• _EXERCISE_
Please return all lines of the data below containing the string "pathUp".

(DATASET EXTRACT Opens)

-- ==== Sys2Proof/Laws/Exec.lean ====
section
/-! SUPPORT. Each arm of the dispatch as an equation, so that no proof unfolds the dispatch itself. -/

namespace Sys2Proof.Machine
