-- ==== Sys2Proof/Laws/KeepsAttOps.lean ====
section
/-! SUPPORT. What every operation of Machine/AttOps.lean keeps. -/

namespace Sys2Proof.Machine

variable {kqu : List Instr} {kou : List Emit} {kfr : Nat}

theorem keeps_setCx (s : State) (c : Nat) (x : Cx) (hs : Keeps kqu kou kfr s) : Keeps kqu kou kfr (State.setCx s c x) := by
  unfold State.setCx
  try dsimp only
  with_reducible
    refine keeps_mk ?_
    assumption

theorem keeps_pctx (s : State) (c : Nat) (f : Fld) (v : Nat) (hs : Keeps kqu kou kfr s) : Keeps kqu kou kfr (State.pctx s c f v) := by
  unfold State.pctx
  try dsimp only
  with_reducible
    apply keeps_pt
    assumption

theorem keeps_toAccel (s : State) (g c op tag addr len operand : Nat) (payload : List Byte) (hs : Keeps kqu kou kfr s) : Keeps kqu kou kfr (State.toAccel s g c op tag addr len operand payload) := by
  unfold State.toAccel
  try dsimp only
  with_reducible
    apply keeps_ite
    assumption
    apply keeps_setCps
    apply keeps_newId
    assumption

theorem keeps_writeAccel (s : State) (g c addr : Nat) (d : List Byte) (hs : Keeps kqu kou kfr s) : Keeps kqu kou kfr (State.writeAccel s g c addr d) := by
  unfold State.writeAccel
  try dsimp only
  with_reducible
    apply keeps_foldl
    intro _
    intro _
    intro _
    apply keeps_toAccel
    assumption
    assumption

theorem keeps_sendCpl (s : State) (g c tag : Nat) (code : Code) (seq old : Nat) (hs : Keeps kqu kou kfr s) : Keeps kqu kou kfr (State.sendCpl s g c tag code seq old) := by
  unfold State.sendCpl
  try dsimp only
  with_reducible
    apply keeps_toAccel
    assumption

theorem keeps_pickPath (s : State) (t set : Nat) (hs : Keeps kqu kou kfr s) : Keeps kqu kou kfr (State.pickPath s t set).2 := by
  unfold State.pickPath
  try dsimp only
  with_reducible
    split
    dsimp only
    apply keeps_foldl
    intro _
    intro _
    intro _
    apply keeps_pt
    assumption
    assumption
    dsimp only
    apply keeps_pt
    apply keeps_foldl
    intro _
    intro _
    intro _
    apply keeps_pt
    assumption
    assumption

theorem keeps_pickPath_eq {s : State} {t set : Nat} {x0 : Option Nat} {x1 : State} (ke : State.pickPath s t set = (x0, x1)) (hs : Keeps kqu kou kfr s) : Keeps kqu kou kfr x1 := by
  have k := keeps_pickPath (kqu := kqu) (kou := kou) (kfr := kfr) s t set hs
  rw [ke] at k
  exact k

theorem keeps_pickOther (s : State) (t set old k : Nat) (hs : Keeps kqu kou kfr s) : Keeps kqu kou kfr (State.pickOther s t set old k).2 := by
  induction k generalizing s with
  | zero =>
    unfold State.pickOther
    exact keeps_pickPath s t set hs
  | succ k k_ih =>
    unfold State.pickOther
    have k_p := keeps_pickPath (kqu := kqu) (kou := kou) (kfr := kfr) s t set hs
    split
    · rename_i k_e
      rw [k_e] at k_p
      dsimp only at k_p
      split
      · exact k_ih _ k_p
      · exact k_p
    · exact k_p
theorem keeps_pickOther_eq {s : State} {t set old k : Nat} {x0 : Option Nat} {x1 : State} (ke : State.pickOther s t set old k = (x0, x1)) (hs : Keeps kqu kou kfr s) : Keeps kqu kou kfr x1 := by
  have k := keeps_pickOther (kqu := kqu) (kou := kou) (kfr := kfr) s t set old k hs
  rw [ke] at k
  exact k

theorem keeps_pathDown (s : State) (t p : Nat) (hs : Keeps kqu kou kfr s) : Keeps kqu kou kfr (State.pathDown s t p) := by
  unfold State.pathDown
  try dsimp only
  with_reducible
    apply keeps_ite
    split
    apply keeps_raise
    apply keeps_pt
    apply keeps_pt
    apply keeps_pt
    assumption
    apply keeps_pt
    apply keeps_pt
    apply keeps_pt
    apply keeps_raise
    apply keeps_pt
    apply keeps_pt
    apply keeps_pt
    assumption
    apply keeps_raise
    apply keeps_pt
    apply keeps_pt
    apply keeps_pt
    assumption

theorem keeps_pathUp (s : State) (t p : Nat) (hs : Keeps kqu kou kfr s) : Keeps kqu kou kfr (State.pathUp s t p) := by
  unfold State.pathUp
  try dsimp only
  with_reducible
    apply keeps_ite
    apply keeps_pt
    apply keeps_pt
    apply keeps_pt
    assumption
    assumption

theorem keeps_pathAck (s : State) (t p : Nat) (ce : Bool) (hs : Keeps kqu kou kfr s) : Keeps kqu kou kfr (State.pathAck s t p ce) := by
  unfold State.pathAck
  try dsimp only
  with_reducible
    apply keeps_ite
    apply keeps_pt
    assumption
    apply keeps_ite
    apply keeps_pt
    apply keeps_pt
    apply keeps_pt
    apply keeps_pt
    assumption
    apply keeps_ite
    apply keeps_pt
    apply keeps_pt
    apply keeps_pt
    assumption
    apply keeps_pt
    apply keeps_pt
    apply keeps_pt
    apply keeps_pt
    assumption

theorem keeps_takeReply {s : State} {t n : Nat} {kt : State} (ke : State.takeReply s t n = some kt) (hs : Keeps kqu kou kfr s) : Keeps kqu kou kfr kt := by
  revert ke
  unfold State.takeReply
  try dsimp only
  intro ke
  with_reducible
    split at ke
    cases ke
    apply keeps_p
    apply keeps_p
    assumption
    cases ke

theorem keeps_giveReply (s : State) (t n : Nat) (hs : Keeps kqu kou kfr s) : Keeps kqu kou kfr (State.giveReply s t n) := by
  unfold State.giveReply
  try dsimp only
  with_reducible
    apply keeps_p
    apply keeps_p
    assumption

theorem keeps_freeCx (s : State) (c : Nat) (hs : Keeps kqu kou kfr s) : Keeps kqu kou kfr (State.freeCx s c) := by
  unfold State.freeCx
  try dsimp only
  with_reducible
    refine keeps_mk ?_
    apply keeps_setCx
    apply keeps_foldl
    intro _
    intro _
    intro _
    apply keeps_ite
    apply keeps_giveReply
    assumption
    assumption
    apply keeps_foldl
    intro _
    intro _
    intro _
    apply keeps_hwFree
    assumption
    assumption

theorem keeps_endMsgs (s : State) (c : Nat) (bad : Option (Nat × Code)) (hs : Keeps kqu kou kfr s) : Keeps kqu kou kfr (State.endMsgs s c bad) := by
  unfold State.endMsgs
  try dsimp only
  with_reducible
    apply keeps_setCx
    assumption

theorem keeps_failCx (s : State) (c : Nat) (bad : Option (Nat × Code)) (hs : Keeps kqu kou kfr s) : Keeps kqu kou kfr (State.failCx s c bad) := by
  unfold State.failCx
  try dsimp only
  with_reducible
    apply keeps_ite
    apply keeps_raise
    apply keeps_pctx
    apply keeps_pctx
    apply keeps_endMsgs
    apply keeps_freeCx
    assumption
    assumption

(DATASET EXTRACT Closes)

• _OUTPUT OF THE TASK_
theorem keeps_pathUp (s : State) (t p : Nat) (hs : Keeps kqu kou kfr s) : Keeps kqu kou kfr (State.pathUp s t p) := by
  unfold State.pathUp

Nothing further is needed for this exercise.